聂伟箴打过两次电话问起,严肃只拿医生给开的病假条说事儿,打定主意要把这次两个礼拜的病假休足了。聂大校心知他的鬼主意,但为了属下一辈子的幸福打算,也懒得跟他计较了。
这日,宁姑娘抱着电脑趴在床上忙活,随随便便抱怨了一句:“家里乱死了,跟猪窝一样。”
严上校立刻卷起袖子,拿出争夺全军内务标兵的劲头儿来给宁姑娘收拾屋子。
宁可的这间小公寓,连前后阳台加更衣室都算进去,一共不过七十多个平方,严上校正经八百的拿出精神来收拾,还真不够他干的。
于是许多死角活角的都被一一清理,那些长时间没打开过的橱柜抽屉都被严肃打开,挨个儿清理。
却在沙发一侧拐角处的一个小橱柜里翻出来一个精装的盒子,纯黑的铜版纸印刷,烫着金色的复古花边,很是精致。严肃见了觉得奇怪,便不由得把盒子打开想看看里面装的什么珍宝。
却不料盒子打开后,入目的却是一幅让人喷鼻血的画面。上面印着几个日文,严肃虽然日文不怎么精通,但这几个字还是认识的,尤其是那个人名,可是基地里那些崽子们津津乐道的苍老师。
严上校的脸色一时三变,眼神闪烁,诡异莫测。
半晌之后,严上校决定按兵不动,把盒子拿抹布擦拭干净后,原地放回去,继续打扫卫生。
等里里外外都收拾完毕后,上校先生进洗浴间把自己又清理了一遍,换上干净的睡衣擦着头发出来,悄悄地摸到了宁姑娘的身边。小丫头正十指翻飞专心敲字。

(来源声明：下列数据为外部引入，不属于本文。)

-- ==== Sys2Proof/Machine/FabricEvents.lean ====
section
/-! DEFINITION. Machine/FabricEvents.lean: packets that arrive at a fabric port (R195, R197, R275, R276, R373 to R377), the
events of the per-core windows (R79, R80, R244) and of the inbox (R303). An event that is not enabled leaves the state as it
is. -/

namespace Sys2Proof.Machine

/-! ## The header (R373) -/

def headerBad (p : Packet) : Bool :=
  let k := p.kind.toNat
  decide (k < 1) || decide (7 < k) || p.flags.toNat / 32 ≠ 0 || p.src.toNat / 1024 ≠ 0 || p.dst.toNat / 16384 ≠ 0 || p.sdev.toNat / 512 ≠ 0
    || (if k = 6 then wideGet p.coll 14 2 ≠ 0 || wideGet p.coll 22 2 ≠ 0 else p.coll ≠ 0)
    || decide (4096 < p.payload.length)

def unordered (p : Packet) : Bool := p.flags.getLsbD 0

/-- The port at which a packet arrives: its sender chose the plane by its own ports, so it is free among those that are up (R374,
log entry 77). -/
def portOf (s : State) : Option Nat := nextUp s (Config.freeNat s.tick)

/-- A dropped header is counted at its port. -/
def countDrop (s : State) : State :=
  match portOf s with
  | none => s
  | some q => { s.ticked with portErrors := s.portErrors.set q (s.portErrors.get q 0 + 1) }

/-! ## Delivery by kind: the payloads are those of log entry 9 -/

/-- Bytes [lo, lo + n) of a payload as a number. -/
def payAt (p : Packet) (lo n : Nat) : Nat := leValue ((p.payload.drop lo).take n)

/-- The site with the packet's logical core number: freely one of those of the open partitions. -/
def packetCore (s : State) (p : Packet) : Option Nat :=
  let cs := s.places.filter (fun x => x.2.2 = p.dst.toNat % 1024)
  (cs[Config.freeNat s.tick % cs.length]?).map (·.1)

def packetChan (p : Packet) : Nat := p.dst.toNat / 1024 % 16

/-- The place that was reserved for the message of a packet's sender and number: its core and channel (R171). -/
def placeOfMsg (s : State) (party id : Nat) : Option (Nat × Nat) :=
  s.cores.findSome? (fun c => (c.2.chans.find? (fun x => x.2.travel.any (fun m => m.flits.isEmpty && m.fromCore = party && m.fromSlot = id))).map
    (fun x => (c.1, x.1)))

/-- Such a place is free again. -/
def dropPlace (s : State) (n ch party id : Nat) : State :=
  let mine (m : Msg) : Bool := m.flits.isEmpty && m.fromCore = party && m.fromSlot = id
  s.modCore n (fun c => c.setChan ch { c.chan ch with travel := dropFirst mine (c.chan ch).travel })

def senderOf (p : Packet) : Nat := farParty p.sdev.toNat p.src.toNat

/-- Flits of a MSG packet, and the number of its place. -/
def msgFlits (p : Packet) : Nat := p.payload.length / 16
def msgPlace (p : Packet) : Nat := payAt p (16 * msgFlits p + 1) 8

/-- A message has a place; a line that an engine owns is not written or read before the engine has finished it (R266). -/
def deliverable (s : State) (p : Packet) : Bool :=
  match p.kind.toNat with
  | 1 => (placeOfMsg s (senderOf p) (msgPlace p)).isSome
    || (match packetCore s p with | some n => decide (chanCount s n (packetChan p) < 4) | none => true)
  | 2 | 3 | 4 => !engineOwns s (canonPa s (payAt p 8 8 % Config.windowBase))
  | _ => true

/-- A MSG packet's message travels to its channel, in the place that was reserved for it; messages of an unordered flow keep no
order. -/
def deliverMsg (s : State) (p : Packet) : State :=
  let k := msgFlits p
  let there := match placeOfMsg s (senderOf p) (msgPlace p) with
    | some (n, ch) => some (dropPlace s n ch (senderOf p) (msgPlace p), n, ch)
    | none => (packetCore s p).map (fun n => (s, n, packetChan p))
  match there with
  | none => s.ticked
  | some (s, n, ch) =>
    if k = 0 ∨ 4 < k then s.ticked
    else
      let flits := (List.range k).map (fun i => BitVec.ofNat 128 (payAt p (16 * i) 16))
      let info := msgInfo k (payAt p (16 * k) 1 % 8) true p.src.toNat p.sdev.toNat false
      let rel := if p.flags.getLsbD 1 then some (p.flags.toNat / 4 % 8) else none
      reserveMsg s.ticked n ch
        { flits := flits, info := info, rel := rel, fromCore := senderOf p, fromSlot := if unordered p then 9 + s.tick else 8 }

/-- Bytes performed at their home, one by one, with a poison bit each; the home address space of another device's put ends at
2^40 (R342). -/
def putBytes (s : State) (off poison : Nat) : List Byte → State
  | [] => s
  | b :: r => putBytes (physWrite s (off % Config.windowBase) 1 b.toNat (poison % 2) none) (off + 1) (poison / 2) r

/-- The answer to a packet's sender: the value, and whether the home's bytes were poisoned. -/
def answer (s : State) (p : Packet) (id v : Nat) (bad : Bool) : State :=
  if id = noReply then s
  else
    sendPacket s 5 0 (p.dst.toNat % 1024) p.src.toNat p.sdev.toNat 0 0 (leBytes 8 id ++ leBytes 16 v ++ leBytes 1 (if bad then 1 else 0))

/-- A put performed, and answered. -/
def deliverPut (s : State) (p : Packet) : State :=
  answer (putBytes s (payAt p 8 8) (payAt p 16 2) (p.payload.drop 18)) p (payAt p 0 8) 0 false

/-- A counted put: the bytes, then one arrival at the barrier object, which may lie on any device. -/
def deliverCput (s : State) (p : Packet) : State :=
  let s := putBytes s (payAt p 8 8) 0 (p.payload.drop 26)
  let bdev := payAt p 16 2 % 512
  let boff := payAt p 18 8 % Config.windowBase
  let s := if bdev = s.devId then (barrierArrive s boff false none).1
    else sendPacket s 4 0 (p.dst.toNat % 1024) 0 bdev 0 0 (atomBytes noReply boff opArrive 32 0 0 0 0)
  answer s p (payAt p 0 8) 0 false

/-- A place asked for: it is given, or the sender waits in order (R56, R171). `off` names the core and the channel. -/
def deliverPlace (s : State) (p : Packet) (id off : Nat) : State :=
  let sites := s.places.filter (fun x => x.2.2 = off % 1024)
  match sites[Config.freeNat s.tick % sites.length]? with
  | none => s.ticked
  | some (n, _) =>
    let ch := off / 1024 % 16
    let party := 2048 + 1024 * p.sdev.toNat + p.src.toNat
    if placeFree s n ch party id then grantPlace s.ticked n ch p.sdev.toNat p.src.toNat id else noteSender s.ticked n ch party id

/-- A place given back: the sender stopped before its message went. -/
def deliverPlaceBack (s : State) (p : Packet) (id : Nat) : State :=
  let party := 2048 + 1024 * p.sdev.toNat + p.src.toNat
  match placeOfMsg s (senderOf p) id with
  | some (n, ch) => wakeSender (dropPlace s n ch (senderOf p) id) n ch
  | none => s.mapCores (fun c => { c with sendQ := c.sendQ.filter (fun w => !(w.2 = (party, id))) })

/-- An atomic or an object operation performed at its home, and its reply; a poisoned place is not written, and neither is one
whose result does not fit the name it goes to (R8). -/
def deliverAtom (s : State) (p : Packet) : State :=
  let id := payAt p 0 8
  let pa := payAt p 8 8 % Config.windowBase
  let op := payAt p 16 1
  let size := payAt p 17 1
  if op = opPlace then deliverPlace s p id pa
  else if op = opPlaceBack then deliverPlaceBack s p (payAt p 19 16)
  else
    let (v, q) := physRead s pa size
    if q ≠ 0 then answer s p id v true
    else
      let (t, r) := homeOp s pa op size (payAt p 19 16) (payAt p 35 8) (payAt p 18 1) none
      answer (if guardFits (payAt p 43 2) r then t else s) p id r false

/-- A reply meets the operation or the write that awaits it; a place that is granted to no one any more is given back. -/
def deliverReply (s : State) (p : Packet) : State :=
  let id := payAt p 0 8
  let v := BitVec.ofNat 129 (payAt p 8 16 + payAt p 24 1 % 2 * 2 ^ 128)
  match s.remoteOps.find? (fun r => r.id = id && r.core = orphan) with
  | some r => givePlaceBack { s with remoteOps := s.remoteOps.filter (fun x => x.id ≠ id) } 0 r
  | none =>
    lateReplies { s with
      remoteOps := s.remoteOps.map (fun r => if r.id = id ∧ r.reply.isNone then { r with reply := some v } else r)
      farWrites := s.farWrites.filter (fun w => w.id ≠ id) }

def deliverPacket (s : State) (p : Packet) : State :=
  match p.kind.toNat with
  | 1 => deliverMsg s p
  | 2 => deliverPut s p
  | 3 => deliverCput s p
  | 4 => deliverAtom s p
  | 5 => deliverReply s p
  | _ => s

/-! ## Flows (R275) -/

def recvKey (p : Packet) : Nat := flowKey p.src.toNat (p.dst.toNat % 1024) p.sdev.toNat (unordered p) 0

def inTurn (s : State) (p : Packet) : Bool := unordered p || decide (p.seq.toNat = s.flowRecv.get (recvKey p) 0)

def passFlow (s : State) (p : Packet) : State :=
  if unordered p then s else { s with flowRecv := s.flowRecv.set (recvKey p) ((p.seq.toNat + 1) % 2 ^ 32) }

/-- Held packets are delivered as their turns and their places come. -/
def drainFlows : (fuel : Nat) → State → State
  | 0, s => s
  | f + 1, s =>
    match s.reorder.find? (fun p => inTurn s p && deliverable s p) with
    | none => s
    | some p => drainFlows f (deliverPacket (passFlow { s with reorder := dropFirst (fun x => x = p) s.reorder } p) p)

def drainAll (s : State) : State := drainFlows s.reorder.length s

/-- A packet whose sequence number has passed, or that is held already, is one that the transport sent again. -/
def seenBefore (s : State) (p : Packet) : Bool :=
  !unordered p && (decide (2 ^ 31 ≤ (p.seq.toNat + 2 ^ 32 - s.flowRecv.get (recvKey p) 0) % 2 ^ 32)
    || s.reorder.any (fun q => !unordered q && recvKey q = recvKey p && q.seq = p.seq))

/-- A packet of kind `want` arrives at this device. -/
def arrivePacket (want : Nat) (s : State) (p : Packet) : State :=
  if !portsOpen s || p.ddev.toNat ≠ s.devId then s
  else if headerBad p then countDrop s
  else if p.kind.toNat ≠ want || seenBefore s p then drainAll s
  else drainAll { s with reorder := s.reorder ++ [p] }

/-! ## Collective packets (R231) -/

/-- The core whose command a packet meets; with none, the packet waits in the tower of `n`. -/
def collSite (s : State) (n : Nat) (p : Packet) : Nat :=
  ((s.cores.find? (fun c => c.2.cmds.any (collTakes s p))).map (·.1)).getD n

def arriveColl (abort : Bool) (n : Nat) (s : State) (p : Packet) : State :=
  if !portsOpen s || p.ddev.toNat ≠ s.devId then s
  else if headerBad p then countDrop s
  else if p.kind.toNat ≠ 6 || hdrAbort p != abort then s
  else collReceive s (collSite s n p) p

/-! ## Windows and inbox -/

/-- An access of requester `by_` through a per-core window; a refused one ends at its requester. -/
def windowEvent (s : State) (pa lo hi by_ : Nat) (f : Req → Nat → Nat → Access) (slot : Option Nat) : State :=
  if 1024 ≤ by_ then s
  else match placeOf s pa with
    | .window n off =>
      if off < lo ∨ hi ≤ off then s
      else match f { core := by_, slot := slot } n off with
        | .ok t _ _ _ => t
        | _ => s
    | _ => s

def nameWindowWrite (s : State) (pa size : Nat) (v : Word) (by_ : Nat) : State :=
  windowEvent s pa 0x300000 0x303000 by_ (fun q n off => windowWrite s q n off size v.toNat 0 pa 0) none
def nameWindowRead (s : State) (pa size by_ : Nat) : State :=
  windowEvent s pa 0x300000 0x303000 by_ (fun q n off => windowRead s q n off size pa 0) none
def rawRowAccess (s : State) (pa : Nat) (store : Bool) (v : Word) (by_ : Nat) : State :=
  windowEvent s pa 0x380000 0x381180 by_
    (fun q n off => if store then windowWrite s q n off 8 v.toNat 0 pa 0 else windowRead s q n off 8 pa 0) (some 7)
def accWindowRead (s : State) (pa size by_ : Nat) : State :=
  windowEvent s pa 0x200000 0x210000 by_ (fun q n off => windowRead s q n off size pa 0) none
def accWindowWrite (s : State) (pa size : Nat) (v : Word) (by_ : Nat) : State :=
  windowEvent s pa 0x200000 0x210000 by_ (fun q n off => windowWrite s q n off size v.toNat 0 pa 0) none

/-- The oldest waiting entry enters an inbox that has room. -/
def inboxEntryEnter (s : State) (n : Nat) : State :=
  s.modCore n (fun c => match c.inboxWait with
    | e :: r => if c.inbox.length < 32 then { c with inbox := c.inbox ++ [e.1], inboxWait := r } else c
    | [] => c)

/-! ## The events -/

def execMessageDeliver (core : Nat) (chan : Nat) (idx : Nat) (s : State) : Host.Outcome State Fault Refusal :=
  runEvent (decide (core < 1024) && decide (chan < 16)) (fun s => drainAll (messageDeliver s core chan idx)) s
def execFabricMsgReceive (p : Packet) (s : State) : Host.Outcome State Fault Refusal := runEvent true (fun s => arrivePacket 1 s p) s
def execPutReceive (p : Packet) (s : State) : Host.Outcome State Fault Refusal := runEvent true (fun s => arrivePacket 2 s p) s
def execCputReceive (p : Packet) (s : State) : Host.Outcome State Fault Refusal := runEvent true (fun s => arrivePacket 3 s p) s
def execAtomReceive (p : Packet) (s : State) : Host.Outcome State Fault Refusal := runEvent true (fun s => arrivePacket 4 s p) s
def execReplyReceive (p : Packet) (s : State) : Host.Outcome State Fault Refusal := runEvent true (fun s => arrivePacket 5 s p) s
def execCollPacketReceive (core : Nat) (p : Packet) (s : State) : Host.Outcome State Fault Refusal :=
  runEvent (decide (core < 1024)) (fun s => arriveColl false core s p) s
def execCollAbortReceive (core : Nat) (p : Packet) (s : State) : Host.Outcome State Fault Refusal :=
  runEvent (decide (core < 1024)) (fun s => arriveColl true core s p) s
def execNameWindowWrite (pa : Nat) (size : Nat) (value : Word) (by_ : Nat) (s : State) : Host.Outcome State Fault Refusal :=
  runEvent true (fun s => nameWindowWrite s pa size value by_) s
def execNameWindowRead (pa : Nat) (size : Nat) (by_ : Nat) (s : State) : Host.Outcome State Fault Refusal :=
  runEvent true (fun s => nameWindowRead s pa size by_) s
def execRawRowAccess (pa : Nat) (store : Bool) (value : Word) (by_ : Nat) (s : State) : Host.Outcome State Fault Refusal :=
  runEvent true (fun s => rawRowAccess s pa store value by_) s
def execAccWindowRead (pa : Nat) (size : Nat) (by_ : Nat) (s : State) : Host.Outcome State Fault Refusal :=
  runEvent true (fun s => accWindowRead s pa size by_) s
def execAccWindowWrite (pa : Nat) (size : Nat) (value : Word) (by_ : Nat) (s : State) : Host.Outcome State Fault Refusal :=
  runEvent true (fun s => accWindowWrite s pa size value by_) s
def execInboxEntryEnter (core : Nat) (s : State) : Host.Outcome State Fault Refusal :=
  runEvent (decide (core < 1024)) (fun s => inboxEntryEnter s core) s

end Sys2Proof.Machine
end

“唔?”宁姑娘正在整编《巾帼首相》的稿子,其中有一段是写上官婉儿跟她的情人李贤在一起偷欢。
严肃目力过人,一凑过来便看见了那段旖旎的文字。
宁可原本安心的改编文字,却被身边某人身上的热气一烘,弄得心里有些烦躁,心里不清净,事情当然做不成,一转头想要推开某人,却见这家伙认真的盯着自己的电脑屏幕,看的正带劲。
“咦?难得你也能看得进去我写的东西啊?”
“啧!”严肃叹息摇头,“宝贝,你写的这个,于情于理都不符合啊。”
“什么啊?”宁可转头去看,忽然间想起自己正在编辑的一段文字正跟欢爱有关,原本是一段纯H的情节,却被这家伙一字不漏的看了进去。于是她立刻伸手把电脑扣下去:“不许看!”

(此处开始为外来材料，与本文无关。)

/-- R245, R246: LICQ takes a free licence (1), answers 2 to its holder and 0 otherwise; LICW waits for it in the FIFO; LICR gives it up;
LICS reads the licence word. A full estate traps PROTECT with the pair's number. -/
def Obligations.LicenceInstructions : Prop :=
  ∀ (sl : BitVec 2) (d : BitVec 6) (s : State), usable s [] [d.toNat] [(d.toNat, intK)] = true → s.quiet = true →
    let p := s.cur.1 / 2
    let r := slotReq s s.cur.1 s.cur.2
    let reserved := if r.img = 0 then licEnter s p r else (licEnter s p r).modThread r.img (fun t => { t with reserved := t.reserved + 1 })
    exec (.lics sl d) s = .next (endsWith s sl d.toNat 1 (licstOf s s.cur.1 s.cur.2 : Nat)) ∧
    (holdsLic s p r = true → exec (.licq sl d) s = .next (endsWith s sl d.toNat 1 2) ∧
      (s.me.wait ≠ .licw → exec (.licw sl d) s = .next (endsLate s sl d.toNat 2 s)) ∧
      (s.me.wait = .licw → exec (.licw sl d) s = .next (endsLate s sl d.toNat 1 s)) ∧
      (fitsIn s d.toNat 0 = true → fitsIn (licGiveUp s p r) d.toNat 0 = true →
        exec (.licr sl d) s = .next (next32 s sl (intOut (licGiveUp s p r) d.toNat 1 0)))) ∧
    (holdsLic s p r = false → licFull s = true → exec (.licq sl d) s = .next (trap32 s .protect (BitVec.ofNat 64 p))) ∧
    (holdsLic s p r = false → licFull s = false → (s.pair p).lic = .free → fitsIn s d.toNat 1 = true → fitsIn (licGrant s p r) d.toNat 1 = true →
      exec (.licq sl d) s = .next (next32 s sl (intOut (licGrant s p r) d.toNat 1 1))) ∧
    (holdsLic s p r = false → licFull s = false → (s.pair p).lic ≠ .free → exec (.licq sl d) s = .next (endsWith s sl d.toNat 1 0)) ∧
    (holdsLic s p r = false → waitsLic s p r = true → exec (.licw sl d) s = .next (blocks s (latchOn s s []) .licw (BitVec.ofNat 64 p)) ∧
      (fitsIn s d.toNat 1 = true → fitsIn (licForget s p r) d.toNat 1 = true →
        exec (.licr sl d) s = .next (next32 s sl (intOut (licForget s p r) d.toNat 1 1)))) ∧
    (holdsLic s p r = false → waitsLic s p r = false → licFull s = false → (s.pair p).lic = .free → fitsIn s d.toNat 1 = true →
      fitsIn (licGrant s p r) d.toNat 1 = true → exec (.licw sl d) s = .next (next32 s sl (lateOut (licGrant s p r) d.toNat 1))) ∧
    (holdsLic s p r = false → waitsLic s p r = false → licFull s = false → fitsIn s d.toNat 1 = false →
      exec (.licw sl d) s = .next (trap32 s .width (widthVal 1 d.toNat))) ∧
    (holdsLic s p r = false → waitsLic s p r = false → licFull s = false → (s.pair p).lic ≠ .free → fitsIn s d.toNat 1 = true →
      exec (.licw sl d) s = .next (blocks s (latchOn s reserved []) .licw (BitVec.ofNat 64 p))) ∧
    (holdsLic s p r = false → waitsLic s p r = false → exec (.licr sl d) s = .next (endsWith s sl d.toNat 1 2))
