-- ==== Sys2Proof/Laws/PerInstr.lean ====
section
/-! SUPPORT. Laws/PerInstr.lean: the family Length. An encoded instruction has one length, and its word says so (R100). -/

namespace Sys2Proof.Laws.Length

/-- R100: a 32-bit instruction has no compact form of its own and its word has bit 31 set; a compact instruction's parcel has
bit 15 clear. -/
def Statement (i : Instr) : Prop :=
  (i.is32 = true → i.isCompact = false ∧ 2 ^ 31 ≤ encode i ∧ encode i < 2 ^ 32) ∧ (i.isCompact = true → encode i < 2 ^ 15)

theorem of_long {i : Instr} (hc : i.isCompact = false) (h1 : 2 ^ 31 ≤ encode i) (h2 : encode i < 2 ^ 32) : Statement i :=
  ⟨fun _ => ⟨hc, h1, h2⟩, fun h => absurd h (by simp [hc])⟩

theorem of_short {i : Instr} (hl : i.is32 = false) (h : encode i < 2 ^ 15) : Statement i :=
  ⟨fun h => absurd h (by simp [hl]), fun _ => h⟩

theorem of_event {i : Instr} (hl : i.is32 = false) (hc : i.isCompact = false) : Statement i :=
  ⟨fun h => absurd h (by simp [hl]), fun h => absurd h (by simp [hc])⟩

“早看完了。”严肃伸手把人搂进怀里,一字一顿的背刚才看到的那段文字。
宁可忙伸手把他的嘴巴捂住,连声叫:“闭嘴!不许念了!”
严肃慢慢地凑到宁可耳边,低声笑道:“大作家,你这纸上谈兵虽然精彩,但到底少了实战做底子,太过浮夸,没有说服力,不好,不好!”
“?!”宁可回头,恼怒的瞪着某人。
“你这个,这还没干正事儿呢,这女的就叫上了?这又不是强上,不合乎常理。”
“你,试过?!”
“没有。”严上校摸摸鼻子,眼神高深莫测,“没有实践就没有发言权,咱们来实践一番,算是给你累积素材?”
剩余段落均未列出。